Customers, who were contacted by the judges, praised the company. A longtime customer that has visited Vital Plastics' operations many times says the company is professional and handles any problems quickly.
"In general, my experience with Vital has been very, very good," he said.
For another customer, the molder helped it launch a new product, offering high quality and delivery. Customers said communication is good.
In the technology category, Vital Plastics has spent more than $4 million over the past four years in new injection molding machines and auxiliary equipment, such as robots, grinders and dryers. The company used operating money to pay for three-quarters of the investment, with just $1 million going to new long-term debt.
The company runs Toyo and Sumitomo injection molding machines but in recent years has standardized on all-electric Toshibas.
Vital Plastics was nominated for Processor of the Year by five people: Henry Yi, president of HS Mold Ltd.; Mike Brusseau, owner or Link Supply Chain Solutions; Wayne Langer, vice president of Harrington Langer & Associates; Ian Anderson, senior supply chain analyst at Anderson Corp.; and Kelli Caldwell, president of Simply Staffing.
Employee relations is where Vital Plastics really shines, with both in-house staff and homeworkers.
Vital Plastics likes to promote from within. Its award submission included a chart showing individual employees who have advanced at the company.
All shop-floor people must take Paulson training. State education grants have helped pay for RJG training, resulting in one Master Molder and several other people who have gone through various stages of RJG.
Vital added two quality engineers in 2018, hiring individuals experienced in plastics.
The company tries hard to maintain good communication with employees. A seven-member employee advisory committee, called Vital Force, acts as a liaison between employees and management. Supervisors and managers are required to do quarterly check-in meetings with every employee, and they have annual performance reviews.
Vital Plastics has become self-insured. The molder is joining with two other local companies and a school district to build a health care clinic, expected to open in July.
The company also offers a profit-sharing bonus.
The attention to detail has paid off with longevity: 54 people have worked at Vital Plastics more than five years, 33 for 10 to 20 years, and 12 for more than 20 years.
The home-based employees set Vital Plastics apart. Although they are paid on a piecework basis, Hauser said they are employees — the company pays withholding taxes, its portion of Social Security and, if necessary, adjusts their pay to reflect minimum wage. They don't get benefits.

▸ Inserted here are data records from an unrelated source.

/-- VSAR: copies of the top bit for every type (R256). -/
def execVsar (p : Pred) (w : Bool) (ty : Ty) (d : LineRef) (a : Src) (n : BitVec 8) (s : State) :
    Host.Outcome State Fault Refusal :=
  always s p (fun s => s.vmap1 w 2 ty d a (fun x => wrap ty.bits (Machine.signed ty.bits x / (2 ^ n.toNat : Nat))))

/-- VPOPC (R256). -/
def execVpopc (p : Pred) (w : Bool) (ty : Ty) (d : LineRef) (a : Src) (s : State) :
    Host.Outcome State Fault Refusal :=
  always s p (fun s => s.vmap1 w 2 ty d a (popcN ty.bits))

/-- VCLZ (R256). -/
def execVclz (p : Pred) (w : Bool) (ty : Ty) (d : LineRef) (a : Src) (s : State) :
    Host.Outcome State Fault Refusal :=
  always s p (fun s => s.vmap1 w 2 ty d a (clzN ty.bits))

/-- VCMP: all ones where the condition holds (R257). -/
def execVcmp (p : Pred) (w : Bool) (ty : Ty) (c : Cond) (d : LineRef) (a b : Src) (s : State) :
    Host.Outcome State Fault Refusal :=
  always s p (fun s => s.vmap2 w 2 ty d a b (fun x y => if condElem c ty s.ftz x y then 2 ^ ty.bits - 1 else 0))

/-- VSEL: patterns copied unchanged (R258). -/
def execVsel (p : Pred) (w : Bool) (ty : Ty) (d : LineRef) (a b c : Src) (s : State) :
    Host.Outcome State Fault Refusal :=
  always s p (fun s => s.vmap3 w 2 ty d a b c (fun x y z => if z = 0 then y else x))

/-- VMOV (R259). -/
def execVmov (p : Pred) (w : Bool) (ty : Ty) (d : LineRef) (a : Src) (s : State) :
    Host.Outcome State Fault Refusal :=
  always s p (fun s => s.vmap1 w 2 ty d a id)

/-- A permutation of the elements of a line (R259). -/
def State.vpick (s : State) (w : Bool) (ty : Ty) (d : LineRef) (x : Line) (f : Nat → Nat) : State :=
  s.vresult w 3 d (vline ty (fun e => lineElem ty.bits x (f e % ty.elems)))

/-- VBCAST (R259). -/
def execVbcast (p : Pred) (w : Bool) (ty : Ty) (d : LineRef) (a : Src) (n : BitVec 8) (s : State) :
    Host.Outcome State Fault Refusal :=
  always s p (fun s => s.vpick w ty d (s.me.src ty.bits a) (fun _ => n.toNat))

/-- VPERM (R259). -/
def execVperm (p : Pred) (w : Bool) (ty : Ty) (d : LineRef) (a b : Src) (s : State) :
    Host.Outcome State Fault Refusal :=
  always s p (fun s => let y := s.me.src ty.bits b; s.vpick w ty d (s.me.src ty.bits a) (fun e => lineElem ty.bits y e))

/-- VIOTA (R259). -/
def execViota (p : Pred) (w : Bool) (ty : Ty) (d : LineRef) (n : BitVec 8) (s : State) :
    Host.Outcome State Fault Refusal :=
  always s p (fun s => s.vresult w 2 d (vline ty (fun e => (n.toNat + e) % 2 ^ ty.bits)))

/-- VROT (R259). -/
def execVrot (p : Pred) (w : Bool) (ty : Ty) (d : LineRef) (a : Src) (n : BitVec 8) (s : State) :
    Host.Outcome State Fault Refusal :=
  always s p (fun s => s.vpick w ty d (s.me.src ty.bits a) (fun e => e + n.toNat))

/-- VREDSUM: the pairwise tree, RS taken as RNE (R96, R260). -/
def execVredsum (p : Pred) (w : Bool) (ty : Ty) (d : LineRef) (a : Src) (s : State) :
    Host.Outcome State Fault Refusal :=
  always s p (fun s => s.vreduce w ty d (treeSum (redAdd ty s.me.rndTree) ((linePats ty (s.me.src ty.bits a)).map (flushPat ty s.ftz)) 9))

Home assembly workers must visit Vital Plastics once a week. They go through a drive-through door to drop off assembled parts and pick up new jobs. Typically, they are stay-at-home parents, college students, the elderly, people with disabilities and people who want to supplement their other full-time income.
Even the Amish. "We actually had a horse and buggy go through," Fish said.
Some drive up to 100 miles to make their weekly deliveries. Vital has been operating a drive-through for more than 20 years.
Hauser explains how it works: "We've got a schedule and a drive-through. They pull in. It's enclosed, and we shut the garage door. They open up their trunk, put the parts on a cart. We have inspectors do a quick check. At the same time, somebody has prepared pre-staged travel ticket for next week's work."
As Vital Plastics wrote in the award submission: "This innovative approach to tap a workforce that is typically unavailable has helped Vital Plastics serve a niche in the plastics injection molding industry for clients who need injection molding assembly operations for parts that do not justify large investments in automation equipment."
Fish said the ERP system schedules home assembly employees and generates individual work orders and assembly instructions. It's an unconventional workforce of people who might have trouble finding work outside of the home.
"We think we've actually done the community a service," Fish said.